Production and function of pigment epithelium-derived factor in isolated skin keratinocytes

Abstract

Pigment epithelium-derived factor (PEDF) is a multifunctional factor with potent anti-angiogenic activity that may play a role in skin homoeostasis and wound healing. Analysis of PEDF levels demonstrated that PEDF levels are high in normal skin but quite low in early wounds. As previous studies have suggested that keratinocytes can produce PEDF, we investigated how conditions that mimic those found at sites of injury influence PEDF production by keratinocytes in vitro. Both injury by mechanical disruption (scratch assay) and treatment of human keratinocytes with inflammatory cytokines (IL-1β, IL-6 and TNF-α) inhibited PEDF expression. We next examined how PEDF affects keratinocyte functions that are important in tissue repair. Treatment of keratinocytes with exogenous PEDF enhanced keratinocyte adhesion, therefore impairing migration, while having no effect on cell proliferation. The results suggest that modulation of PEDF levels may play a pivotal role in skin homoeostasis and the response of keratinocytes to injury or inflammatory insults.

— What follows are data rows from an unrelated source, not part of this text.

theorem execDec_total {s : State} (hs : BufHoldsFill s) : ∃ t, execDec s = .next t := by
  by_cases he : s.err = .noError
  · by_cases hf : s.fill = 9#4
    · cases hv : s.vd with
      | false => exact ⟨_, execDec_of_order he hf hv⟩
      | true =>
        by_cases hpass : s.strict = true → s.csok = true
        · obtain ⟨v, hp⟩ := bufConcentration_of_full hs hf
          exact ⟨_, execDec_of_accepted he hf hv hpass hp⟩
        · obtain ⟨hstrict, hcsok⟩ := Classical.not_imp.mp hpass
          exact ⟨_, execDec_of_mismatch he hf hv (Bool.eq_false_of_not_eq_true hcsok) hstrict⟩
    · exact ⟨_, execDec_of_short he hf⟩
  · exact ⟨_, execDec_of_err he⟩

/-! ### A command word, defined or reserved -/

/-- The command port gives the four operations and no frame (R35). -/
theorem decode_cmd_ok_cases {w : CmdWord} {i : Instr} (h : decode (.cmd w) = .ok i) :
    i = .clr ∨ (∃ d, i = .push d) ∨ i = .val ∨ i = .dec := by
  rw [decode_cmd_eq] at h
  split_ifs at h <;> injection h with h
  · exact .inl h.symm
  · exact .inr (.inl ⟨_, h.symm⟩)
  · exact .inr (.inr (.inl h.symm))
  · exact .inr (.inr (.inr h.symm))

/-- What presenting a word does, as one of the five things it can be (R36, R74). -/
theorem presentWord_cases (w : CmdWord) :
    presentWord w = execClr ∨ (∃ d, presentWord w = execPush d) ∨ presentWord w = execVal ∨
      presentWord w = execDec ∨ presentWord w = fun s => .next (reservedWord s) := by
  cases h : decode (.cmd w) with
  | error e => exact .inr (.inr (.inr (.inr (funext (presentWord_of_error h)))))
  | ok i =>
    have hexec : presentWord w = exec i := funext fun s => by simp [presentWord, h]
    rw [hexec]
    rcases decode_cmd_ok_cases h with rfl | ⟨d, rfl⟩ | rfl | rfl
    · exact .inl rfl
    · exact .inr (.inl ⟨d, rfl⟩)
    · exact .inr (.inr (.inl rfl))
    · exact .inr (.inr (.inr (.inl rfl)))

theorem presentWord_total (w : CmdWord) {s : State} (hfill : FillInRange s)
    (hbuf : BufHoldsFill s) : ∃ t, presentWord w s = .next t := by
  rcases presentWord_cases w with h | ⟨d, h⟩ | h | h | h <;> rw [h]
  · exact ⟨_, execClr_eq s⟩
  · exact execPush_total d hfill
  · exact execVal_total hbuf
  · exact execDec_total hbuf
  · exact ⟨_, rfl⟩

theorem presentWord_keeps {P : State → Prop} (k : PartsKeep P) {w : CmdWord} {s t : State}
    (hs : P s) (h : presentWord w s = .next t) : P t :=
  presentPins_keeps k (rst := false) (cv := true) hs h

theorem reservedWord_loadWords (ws : List CmdWord) (s : State) :
    reservedWord (loadWords ws s) = loadWords ws (reservedWord s) := by
  unfold reservedWord
  rw [loadWords_err, raise_loadWords]
  exact (apply_ite (loadWords ws) _ _ _).symm

/-- The words still to be presented are no operand of a word, reserved or not (R27). -/
theorem presentWord_loadWords (w : CmdWord) (ws : List CmdWord) (s : State) :
    presentWord w (loadWords ws s) =
      andThen (presentWord w s) fun t => .next (loadWords ws t) := by
  cases h : decode (.cmd w) with
  | ok i => simp only [presentWord, h, exec_loadWords]
  | error e =>
    rw [presentWord_of_error h, presentWord_of_error h, reservedWord_loadWords, andThen_next]

/-- Words presented one after another, stopping at a fault or a refusal. -/
def presentAll : List CmdWord → State → Result
  | [], s => .next s
  | w :: ws, s => andThen (presentWord w s) (presentAll ws)

/-- A program of any words, one a step, presents its words in order (R6). -/
theorem run_loadWords (ws : List CmdWord) (s : State) :
    runSteps ws.length (loadWords ws s) = presentAll ws s := by
  induction ws generalizing s with
  | nil => rfl
  | cons w ws ih =>
    rw [List.length_cons, run_loadWords_cons, presentWord_loadWords, presentAll]
    cases presentWord w s with
    | next t => exact ih t
    | fault r => rfl
    | refused r => rfl

theorem presentAll_total (ws : List CmdWord) {s : State} (hfill : FillInRange s)
    (hbuf : BufHoldsFill s) : ∃ t, presentAll ws s = .next t := by
  induction ws generalizing s with
  | nil => exact ⟨s, rfl⟩
  | cons w ws ih =>
    obtain ⟨u, hu⟩ := presentWord_total w hfill hbuf
    rw [presentAll, hu, andThen_next]
    exact ih (presentWord_keeps fillInRange_partsKeep hfill hu)
      (presentWord_keeps bufHoldsFill_partsKeep hbuf hu)

/-! ### The parser does not see what is outside it (R40, R88) -/

/-- The parser of `s`, its strap included, in the surroundings of `o`. -/
def withOutside (o s : State) : State :=
  { o with
    buf := s.buf, fill := s.fill, vd := s.vd, csum := s.csum, csok := s.csok, ppm := s.ppm
    pv := s.pv, err := s.err, strict := s.strict }

theorem sameParser_withOutside (o s : State) : sameParser s (withOutside o s) :=
  ⟨rfl, rfl, rfl, rfl, rfl, rfl, rfl, rfl⟩

/-- Two cleared parsers differ in their straps and their surroundings only. -/
theorem resetParser_eq_withOutside {s o : State} (h : s.strict = o.strict) :
    resetParser o = withOutside o (resetParser s) := by
  simp [withOutside, resetParser, h]

section Outside

variable (o : State) {s t : State}

theorem execPush_withOutside {d : Byte} (h : execPush d s = .next t) :
    execPush d (withOutside o s) = .next (withOutside o t) := by
  rcases execPush_cases h with ⟨he, rfl⟩ | ⟨he, hf, rfl⟩ | ⟨he, hroom, rfl⟩
  · exact execPush_of_err he
  · exact execPush_of_full he hf
  · exact execPush_of_room he hroom

theorem execVal_withOutside (h : execVal s = .next t) :
    execVal (withOutside o s) = .next (withOutside o t) := by
  rcases execVal_cases h with ⟨he, rfl⟩ | ⟨he, hf, rfl⟩ | ⟨he, hf, ⟨b0, h0, hm⟩, rfl⟩ |
    ⟨he, hf, h0, c, b8, hc, h8, rfl⟩
  · exact execVal_of_err he
  · exact execVal_of_short he hf
  · exact execVal_of_wrongMarker he hf h0 hm
  · exact execVal_of_marker he hf h0 hc h8

theorem execDec_withOutside (h : execDec s = .next t) :
    execDec (withOutside o s) = .next (withOutside o t) := by
  rcases execDec_cases h with ⟨he, rfl⟩ | ⟨he, hf, rfl⟩ | ⟨he, hf, hv, rfl⟩ |
    ⟨he, hf, hv, hc, hstrict, rfl⟩ | ⟨he, hf, hv, hpass, v, hp, rfl⟩
  · exact execDec_of_err he
  · exact execDec_of_short he hf
  · exact execDec_of_order he hf hv
  · exact execDec_of_mismatch he hf hv hc hstrict
  · exact execDec_of_accepted he hf hv hpass hp

theorem reservedWord_withOutside (s : State) :
    reservedWord (withOutside o s) = withOutside o (reservedWord s) :=
  (apply_ite (withOutside o) (s.err ≠ .noError) s (raise .illegal s)).symm

theorem presentWord_withOutside {w : CmdWord} (h : presentWord w s = .next t) :
    presentWord w (withOutside o s) = .next (withOutside o t) := by
  rcases presentWord_cases w with hw | ⟨d, hw⟩ | hw | hw | hw <;> rw [hw] at h ⊢
  · injection h with h
    exact h ▸ rfl
  · exact execPush_withOutside o h
  · exact execVal_withOutside o h
  · exact execDec_withOutside o h
  · injection h with h
    exact h ▸ congrArg _ (reservedWord_withOutside o s)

Keywords: cytokine; in vitro; keratinocyte; pigment epithelium-derived factor; wound.

Figure 1

PEDF expression decreases in injured and inflammatory cytokine treated NHEK. a) NHEK monolayers were wounded by scratch injury. PEDF mRNA expression at 1, 5, and 24h after injury was analyzed by real time PCR. (*p<0.01-0.001 compared to uninjured control, t test). b,c) NHEK monolayers were treated with a range of concentrations of inflammatory cytokines (0.02-50ng/ml, IL-1β, IL-6 or TNF-α. PEDF mRNA and protein levels were examined 24h after treatment by real time PCR and ELISA respectively (*p<0.01, #p<0.05 compared to untreated control, t test). Results are expressed as means ± standard deviations, n= 3. Similar results were obtained by using cells from another subject.

Figure 2

PEDF inhibits NHEK migration and increases adhesion. a,b) Scratch migration assay: NHEK monolayers were treated with mitomycin C for 2 hours followed by the production of mechanical scratches and incubation with or without PEDF (0.02-500ng/ml) for 24 hours. The percent of the unoccupied area in the wounds was calculated compared to the time 0 untreated value (*p<0.01-0.001 compared to untreated control/0ng/ml, t test). c) Transwell migration assay: NHEK (1×10⁵) were added in an upper chamber of 24-well transwell plate; lower chambers contained culture medium with a range of concentrations of PEDF. Following a 4 hour incubation period, the number of cells that had migrated was counted. d). Adhesion assay: NHEK (1x10⁵) were cultured in a 96-well plate treated PEDF for 4 hours. The unattached cells were washed and adherent cells were fixed in ethanol, stained by crystal violet and then lysed by Triton x-100. The optical density at 550 nm was measured. (*p<0.001 compared to untreated control using at test). e) Proliferation assay: 5×10³ NHEK cells/well were cultured in 96-well plate. After 24 hours, PEDF (0.02-500ng/ml) was added and the cells were then incubated for further 24 hours. Cell proliferation was examined using CellTiter 96® Aqueous Non-Radioactive Cell Proliferation Assay kit (Promega). For all experiments of Figure 2, results are expressed as means ± standard deviations, n=3. Similar results were obtained by using cells from another subject.